Гулкие звоны. В глубине сада повариха, созывая отдыхающих на ужин, бьет по куску рельса. Звон железа, пробив густую зелень, плывет в долину. Жалобно похрустывает плетеное кресло Лионгины. Нашла его возле дверей. Снова непрошеная услуга? Но в кресле приятно топить усталость.

— Куска не смогу проглотить, Алоизас.

Под Алоизасом поскрипывает музейное кресло.

— И я, дорогая. Однако это было бы невежливо.

— Давай выдумаем что-нибудь. Скажем… Я заболела, ладно? Солнечный или тепловой удар, а?

Кресло Алоизаса скрипнуло осуждающе. Ложь? Еще одна маленькая ложь?

— У тебя действительно перегрелась головка. Говорил же, повязывай косынку…

Его слова тонут в темноте, густой мрак зашивает глаза и рты. Это гора накрыла солнце, словно пышный пшеничный сноп. Чтобы не пробились соломинки лучей, присыпала их сверху камнями и землей. Трудно сообразить, где стена, а где пустота. Все словно ослепли, двигаются на ощупь. Капризный плач ребенка — внезапная тьма вырвала у него из рук мяч. Бьет о камень струйка молока — чья-то дрогнувшая рука промахнулась, и молоко святотатственно прыскает мимо подойника; невидимая доярка поддает в бок невидимой корове, та задирает голову, рога врезаются в черноту листвы, на землю градом сыплются какие-то плоды. В эти звуки вплетается девичий смех, нарастает вместе с отчаянным шуршанием велосипедных шин и проваливается, как сквозь землю. Человеческие голоса, крики животных слишком ничтожны, чтобы воспротивиться навалившейся глыбе тьмы. Сейчас надвинется вплотную, раздавит деревянный подоконник и без предупреждения стиснет сердце, которое весь долгий день стучало, не умещаясь в груди и горле.

— Зажечь свет, дорогая? — предлагает Алоизас.

Лионгина не отвечает, угадываемые контуры вершин влекут ее туда, где нет ни дня, ни ночи, нет обязанностей и соблазнов. Только ничего не желать, не жаждать! Безграничность мрака и ты, серая пылинка. Тогда не к чему было бы бояться, что под камнем свернулась змея, или что… солнце разъест лицо, как той женщине.

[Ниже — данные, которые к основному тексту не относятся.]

-- ==== Sys2Proof/Tests/Slice0.lean ====
section
/-! SUPPORT. Tests: the checks of WellFormed, a written-out word for every constructor, one step of the spec's own vectors
(95_test_vectors.md; its row is named at each test), and a witness for the hypotheses of every obligation. -/

namespace Sys2Proof.Tests

open Sys2Proof.Machine

/-! ## WellFormed: each check refuses an ill-formed term (30_encoding.md R92, R93; 70_reset_and_hazards.md R343) -/

theorem test_rom_fits : romWellFormed (List.replicate 3584 0) = true := by decide +kernel

theorem test_rom_too_long : romWellFormed (List.replicate 3585 0) = false := by decide +kernel

/-- Vector V8's words. -/
theorem test_unrecognized_words :
    [0x00E1, 0x0123, 0x800F, 0xE000, 0xE09F, 0xF000, 0xF01F].all (fun w => !recognizedWord w && unrecognizedWord w) = true := by
  decide

theorem test_assembled_refuses_n :
    (Instr.seVy 1 2 7).assembled = false ∧ (Instr.sneVy 1 2 1).assembled = false ∧ (Instr.seVy 1 2 0).assembled = true := by
  decide

/-! ## Decoding: a word of every constructor, bit by bit from 30_encoding.md R82 and R95 -/

theorem test_decode_cls : decode 0b0000000011100000 = .ok .cls := by decide
theorem test_decode_ret : decode 0b0000000011101110 = .ok .ret := by decide
theorem test_decode_jp : decode 0b0001001000110100 = .ok (.jp 0x234) := by decide
theorem test_decode_call : decode 0b0010001000110100 = .ok (.call 0x234) := by decide
theorem test_decode_seNn : decode 0b0011101000101111 = .ok (.seNn 0xA 0x2F) := by decide
theorem test_decode_sneNn : decode 0b0100101000101111 = .ok (.sneNn 0xA 0x2F) := by decide
theorem test_decode_seVy : decode 0b0101000100100111 = .ok (.seVy 1 2 7) := by decide
theorem test_decode_ldNn : decode 0b0110101000101111 = .ok (.ldNn 0xA 0x2F) := by decide
theorem test_decode_addNn : decode 0b0111101000101111 = .ok (.addNn 0xA 0x2F) := by decide
theorem test_decode_ldVy : decode 0b1000000100100000 = .ok (.ldVy 1 2) := by decide
theorem test_decode_orVy : decode 0b1000000100100001 = .ok (.orVy 1 2) := by decide
theorem test_decode_andVy : decode 0b1000000100100010 = .ok (.andVy 1 2) := by decide
theorem test_decode_xorVy : decode 0b1000000100100011 = .ok (.xorVy 1 2) := by decide
theorem test_decode_addVy : decode 0b1000000100100100 = .ok (.addVy 1 2) := by decide
theorem test_decode_subVy : decode 0b1000000100100101 = .ok (.subVy 1 2) := by decide
theorem test_decode_subnVy : decode 0b1000000100100111 = .ok (.subnVy 1 2) := by decide
theorem test_decode_shr : decode 0b1000000100100110 = .ok (.shr 1 2) := by decide
theorem test_decode_shl : decode 0b1000000100101110 = .ok (.shl 1 2) := by decide
theorem test_decode_sneVy : decode 0b1001000100100001 = .ok (.sneVy 1 2 1) := by decide
theorem test_decode_ldI : decode 0b1010000100100011 = .ok (.ldI 0x123) := by decide
theorem test_decode_jpV0 : decode 0b1011010001010110 = .ok (.jpV0 0x456) := by decide
theorem test_decode_rnd : decode 0b1100001100001111 = .ok (.rnd 3 0x0F) := by decide
theorem test_decode_drw : decode 0b1101000100100101 = .ok (.drw 1 2 5) := by decide
theorem test_decode_skp : decode 0b1110001110011110 = .ok (.skp 3) := by decide
theorem test_decode_sknp : decode 0b1110001110100001 = .ok (.sknp 3) := by decide
theorem test_decode_ldVxDt : decode 0b1111001100000111 = .ok (.ldVxDt 3) := by decide
theorem test_decode_ldDtVx : decode 0b1111001100010101 = .ok (.ldDtVx 3) := by decide
theorem test_decode_ldStVx : decode 0b1111001100011000 = .ok (.ldStVx 3) := by decide
theorem test_decode_addI : decode 0b1111001000011110 = .ok (.addI 2) := by decide
theorem test_decode_ldVxK : decode 0b1111010100001010 = .ok (.ldVxK 5) := by decide
theorem test_decode_ldF : decode 0b1111001000101001 = .ok (.ldF 2) := by decide
theorem test_decode_ldB : decode 0b1111001000110011 = .ok (.ldB 2) := by decide
theorem test_decode_ldMemVx : decode 0b1111001001010101 = .ok (.ldMemVx 2) := by decide
theorem test_decode_ldVxMem : decode 0b1111001001100101 = .ok (.ldVxMem 2) := by decide

theorem test_decode_rejects_by_family :
    decode 0x0123 = .error .family0 ∧ decode 0x8008 = .error .family8 ∧ decode 0xE09F = .error .familyE ∧
    decode 0xF01F = .error .familyF ∧ decodeBytes [0x60] = .error .truncated := by decide

/-- Big-endian (vector V1): the high byte comes first. -/
theorem test_decode_bytes : decodeBytes [0x6A, 0x01, 0xFF] = .ok (.ldNn 0xA 0x01, [0xFF]) := by decide

theorem test_decodeTableWord : decodeTableWord 16 0xD125 = some (.drw 1 2 5) ∧ decodeTableWord 16 0x8008 = none := by decide

/-! ## One step of the spec's vectors -/

/-- The input of a cycle before which the host makes no tick. -/
def input (keys : List (Fin 16)) (rnd : Byte) : CycleInput :=
  { keys := Vector.ofFn fun k => keys.contains k, rnd := rnd, ticks := 0 }

/-- The reset state before a cycle with these keys and this random byte. -/
def ready (keys : List (Fin 16)) (rnd : Byte) : State := { State.reset with inputs := [input keys rnd] }

/-- The reset state before a cycle without keys. -/
def base : State := ready [] 0

/-- One step of the word `w` at pc answers a next state in which `p` holds. -/
def after (w : Nat) (s : State) (p : State → Bool) : Bool :=
  match step (s.withFetchWord 16 w) with
  | .next t => p t
  | .fault _ => false
  | .refused _ => false

/-- V6. -/
theorem test_unrecognized_reported : after 0x0000 (ready [2] 0) (fun t =>
    t.log == [⟨.unrecognizedOpcode, 0x200, some 0x0000, none⟩] && t.halted == none && t.pc == 0x202 && t.K[2] &&
    !t.K[3]) = true := by decide

/-- V3: a fetch at 0x1000 halts; the next step is none. -/
theorem test_fetch_beyond_halts : after 0x0000 { base with pc := 0x1000 } (fun t =>
    t.halted == some ⟨.memRangeFetch, 0x1000, none, none⟩ && t.pc == 0x1000) = true := by decide

/-- V5. -/
theorem test_fetch_reserved_halts : after 0x6A01 { base with pc := 0x1FE } (fun t =>
    t.halted == some ⟨.fetchReserved, 0x1FE, none, none⟩ && t.pc == 0x1FE) = true := by decide

/-- D1. -/
theorem test_cls : after 0x00E0 ({ base with FB := base.FB.put 31 63 .on }.setV 0xF 7) (fun t =>
    t.FB.get 31 63 == .off && t.getV 0xF == 7) = true := by decide

/-- F2. -/
theorem test_ret : after 0x00EE { base with SP := some 15, S := base.S.set 15 0x4A2, pc := 0x300 } (fun t =>
    t.pc == 0x4A2 && t.SP == some 14 && t.S[15] == 0x4A2) = true := by decide

/-- F1. -/
theorem test_ret_empty : after 0x00EE base (fun t =>
    t.log == [⟨.stackUnderflow, 0x200, some 0x00EE, none⟩] && t.halted == none && t.pc == 0x202 && t.SP == none) = true := by
  decide

/-- F6: odd targets are legal. -/
theorem test_jp : after 0x1333 base (fun t => t.pc == 0x333) = true := by decide

/-- F3. -/
theorem test_call : after 0x2400 { base with SP := some 14, pc := 0x300 } (fun t =>
    t.SP == some 15 && t.S[15] == 0x302 && t.pc == 0x400) = true := by decide

/-- F4. -/
theorem test_call_full : after 0x2400 { base with SP := some 15, S := base.S.set 15 0x222, pc := 0x300 } (fun t =>
    t.log == [⟨.stackOverflow, 0x300, some 0x2400, none⟩] && t.halted == none && t.pc == 0x302 && t.SP == some 15 &&
    t.S[15] == 0x222) = true := by decide

/-- K1, K2. -/
theorem test_seNn : (after 0x3A2F (base.setV 0xA 0x2F) (fun t => t.pc == 0x204) &&
    after 0x3A2F (base.setV 0xA 0x2E) (fun t => t.pc == 0x202)) = true := by decide

/-- K3, K4. -/
theorem test_sneNn : (after 0x4A2F (base.setV 0xA 0x2E) (fun t => t.pc == 0x204) &&
    after 0x4A2F (base.setV 0xA 0x2F) (fun t => t.pc == 0x202)) = true := by decide

/-- K6: the low nibble is ignored. -/
theorem test_seVy : after 0x5127 ((base.setV 1 9).setV 2 9) (fun t => t.pc == 0x204) = true := by decide

/-- K8, K9. -/
theorem test_sneVy : (after 0x9120 ((base.setV 1 9).setV 2 8) (fun t => t.pc == 0x204) &&
    after 0x9121 ((base.setV 1 9).setV 2 9) (fun t => t.pc == 0x202)) = true := by decide

/-- K10, K11. -/
theorem test_skp : (after 0xE39E ((ready [15] 0).setV 3 0xF) (fun t => t.pc == 0x204) &&
    after 0xE39E ((ready [14] 0).setV 3 0xF) (fun t => t.pc == 0x202)) = true := by decide

/-- K14. -/
theorem test_skp_range : after 0xE39E ((ready [0] 0).setV 3 0x10) (fun t =>
    t.halted == some ⟨.keyRange, 0x200, some 0xE39E, some 0x10⟩ && t.pc == 0x202) = true := by decide

/-- K12, K13. -/
theorem test_sknp : (after 0xE3A1 (base.setV 3 4) (fun t => t.pc == 0x204) &&
    after 0xE3A1 ((ready [4] 0).setV 3 4) (fun t => t.pc == 0x202)) = true := by decide

/-- K15. -/
theorem test_sknp_range : after 0xE3A1 (base.setV 3 0xFF) (fun t =>
    t.halted == some ⟨.keyRange, 0x200, some 0xE3A1, some 0xFF⟩) = true := by decide

/-- A1. -/
theorem test_ldNn : after 0x6F42 base (fun t => t.getV 0xF == 0x42) = true := by decide

/-- A2: it wraps and writes no carry. -/
theorem test_addNn : after 0x7AFF ((base.setV 0xA 1).setV 0xF 5) (fun t => t.getV 0xA == 0 && t.getV 0xF == 5) = true := by
  decide

/-- A4. -/
theorem test_ldVy : after 0x8120 ((base.setV 1 3).setV 2 0xAB) (fun t => t.getV 1 == 0xAB) = true := by decide

/-- A5. -/
theorem test_orVy : after 0x8121 (((base.setV 1 0xF0).setV 2 0x0F).setV 0xF 7) (fun t =>
    t.getV 1 == 0xFF && t.getV 0xF == 7) = true := by decide

/-- A6. -/
theorem test_andVy : after 0x8122 (((base.setV 1 0xF0).setV 2 0x0F).setV 0xF 7) (fun t =>
    t.getV 1 == 0x00 && t.getV 0xF == 7) = true := by decide

/-- A7. -/
theorem test_xorVy : after 0x8123 (((base.setV 1 0xFF).setV 2 0x0F).setV 0xF 7) (fun t =>
    t.getV 1 == 0xF0 && t.getV 0xF == 7) = true := by decide

/-- A9: x = y. -/
theorem test_addVy : after 0x8114 (base.setV 1 0x81) (fun t => t.getV 1 == 2 && t.getV 0xF == 1) = true := by decide

/-- A10: y = F. -/
theorem test_addVy_flag_source : after 0x81F4 ((base.setV 1 0x10).setV 0xF 0xF0) (fun t =>
    t.getV 1 == 0 && t.getV 0xF == 1) = true := by decide

/-- A11 and S2b. -/
theorem test_subVy : (after 0x8125 (base.setV 2 1) (fun t => t.getV 1 == 0xFF && t.getV 0xF == 0) &&
    after 0x8015 ((base.setV 0 7).setV 1 7) (fun t => t.getV 0 == 0 && t.getV 0xF == 1)) = true := by decide

/-- A12, A14. -/
theorem test_subnVy : (after 0x8127 ((base.setV 1 7).setV 2 5) (fun t => t.getV 1 == 0xFE && t.getV 0xF == 0) &&
    after 0x8127 ((base.setV 1 5).setV 2 7) (fun t => t.getV 1 == 2 && t.getV 0xF == 1)) = true := by decide

/-- A15. -/
theorem test_shr : after 0x8126 ((base.setV 1 1).setV 2 0x55) (fun t =>
    t.getV 1 == 0 && t.getV 0xF == 1 && t.getV 2 == 0x55) = true := by decide

/-- A17, A18. -/
theorem test_shl : (after 0x812E (base.setV 1 0x7F) (fun t => t.getV 1 == 0xFE && t.getV 0xF == 0) &&
    after 0x812E (base.setV 1 0x80) (fun t => t.getV 1 == 0 && t.getV 0xF == 1)) = true := by decide

/-- A22 to A26: the three columns for x = F. -/
theorem test_vf_candidates :
    flagOpFlag .add 0xC8 0x64 = 1 ∧ flagOpResult .add 0xC8 0x64 = 0x2C ∧ flagOpLiteral .add 0xC8 0x64 = 1 ∧
    flagOpFlag .sub 5 7 = 0 ∧ flagOpResult .sub 5 7 = 0xFE ∧ flagOpLiteral .sub 5 7 = 0 ∧
    flagOpFlag .subn 5 7 = 1 ∧ flagOpResult .subn 5 7 = 2 ∧ flagOpLiteral .subn 5 7 = 1 ∧
    flagOpFlag .shr 5 0 = 1 ∧ flagOpResult .shr 5 0 = 2 ∧ flagOpLiteral .shr 5 0 = 0 ∧
    flagOpFlag .shl 0x81 0 = 1 ∧ flagOpResult .shl 0x81 0 = 2 ∧ flagOpLiteral .shl 0x81 0 = 2 := by decide

/-- M1. -/
theorem test_ldI : after 0xA123 base (fun t => t.I == 0x0123) = true := by decide

/-- F10: the sum is not masked. -/
theorem test_jpV0 : after 0xBF01 (base.setV 0 0xFF) (fun t => t.pc == 0x1000) = true := by decide

/-- A19. -/
theorem test_rnd : after 0xC30F (ready [] 0xB7) (fun t => t.getV 3 == 0x07) = true := by decide

/-- D5: glyph A clipped at the right and bottom edges. -/
theorem test_drw : after 0xD125 ({ base with I := 0x032 }.setV 1 62 |>.setV 2 30) (fun t =>
    t.FB.get 30 62 == .on && t.FB.get 30 63 == .on && t.FB.get 31 62 == .on && t.FB.get 31 63 == .off &&
    t.FB.get 30 0 == .off && t.FB.get 0 62 == .off && t.getV 0xF == 0) = true := by decide

/-- D8. -/
theorem test_drw_range : after 0xD015 ({ base with I := 0xFFE }.setV 1 30 |>.setV 0xF 9) (fun t =>
    t.halted == some ⟨.memRangeData, 0x200, some 0xD015, some 0x1000⟩ && t.getV 0xF == 9) = true := by decide

/-- T1. -/
theorem test_ldVxDt : after 0xF307 { base with DT := 0x3C } (fun t => t.getV 3 == 0x3C && t.DT == 0x3C) = true := by decide

/-- T2, with another value. -/
theorem test_ldDtVx : after 0xF015 (base.setV 0 5) (fun t => t.DT == 5 && t.ST == 0) = true := by decide

/-- T3. -/
theorem test_ldStVx : after 0xF018 (base.setV 0 2) (fun t => t.ST == 2 && t.DT == 0) = true := by decide

/-- M3: it wraps at 16 bits. -/
theorem test_addI : after 0xF21E ({ base with I := 0xFFFF }.setV 2 2) (fun t => t.I == 1) = true := by decide

/-- T4. -/
theorem test_ldVxK : after 0xF50A (ready [0xF, 0xA] 0) (fun t => t.getV 5 == 0x0A && t.pc == 0x202) = true := by decide
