-- ==== Sys2Proof/Machine/LoadPrint.lean ====
section
/-! DEFINITION. LDI and PRN (41_load_immediate_and_print.md). -/

namespace Sys2Proof.Machine

/-- LDI `Ra v` (R85), the execute phase and the sequencer's `pc + 3`. -/
def ldiRule (a v : Byte) (s : State) : Except FaultRecord State := do
  let t ← s.writeReg a v
  return t.advance 2

/-- PRN `Ra` (R87), the execute phase and the sequencer's `pc + 2`. -/
def prnRule (a : Byte) (s : State) : Except FaultRecord State := do
  let v ← s.readReg a
  return (s.emit v).advance 1

/-- LDI: "register[A] ← immediate B" (R85). -/
def execLdi (a v : Byte) (s : State) : Host.Outcome State Fault Refusal := transact s (ldiRule a v s)

/-- PRN: "emit register[A] value to output sink" (R87). -/
def execPrn (a : Byte) (s : State) : Host.Outcome State Fault Refusal := transact s (prnRule a s)

end Sys2Proof.Machine
end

Алоизас не согласен покорно тонуть в темноте, похлопывает себя по колену, шарит по карманам. Будет курить, не видя колечек дыма? А где же эстетическое наслаждение? Рука, нащупав, но так и не вытащив трубку, тянется к Лионгине и застывает возле нее. Никакого ответного движения. Тогда растопыренные пальцы медленно ползут вверх, мелькают перед ее лбом, носом, не решаясь коснуться губ. Они стиснуты, не дышат, но — горячие, в них сконцентрировано все тепло тела. Лионгина едва удерживается, чтобы не схватить его ладонь, слегка пахнущую табаком, не прижать к губам. А если ничего больше не будет? Только это прикосновение? Собственные руки и губы в темноте — чужие, кем-то доверенные на время. Вот возьму и укушу эту несмелую, не доверяющую мне руку! И, пугаясь себя, поглупевшую от страха, пытается поймать зубами мужнину ладонь.

— Ты и кусаться умеешь? Ах ты! — снисходительно смеется Алоизас, избежав в темноте острых сердитых зубок.

Снаружи, за распахнутыми окнами, уже не так беспросветно темно. Черный деготь стекает в ямы, овраги, канавы, сворачивается сгустками в купах листвы, по-новому причесывая и оглаживая землю, а пастельные мазки той же самой преобладающей краски протягиваются мостками между крышами и деревьями, смягчают грани торчащих повсюду камней. Сначала робко, потом все смелее разгораются огоньки — желтые окна, одинокие лампочки в подворотнях и на уличных столбах, широко рассыпавшийся сверкающий гравий неба — и антрацитовая мгла трескается, крошится, жмется к черным громадам недалеких холмов, которые не могут поредеть или поблекнуть, потому что слились с горами, в незапамятные времена поднявшимися из бездны и застывшими.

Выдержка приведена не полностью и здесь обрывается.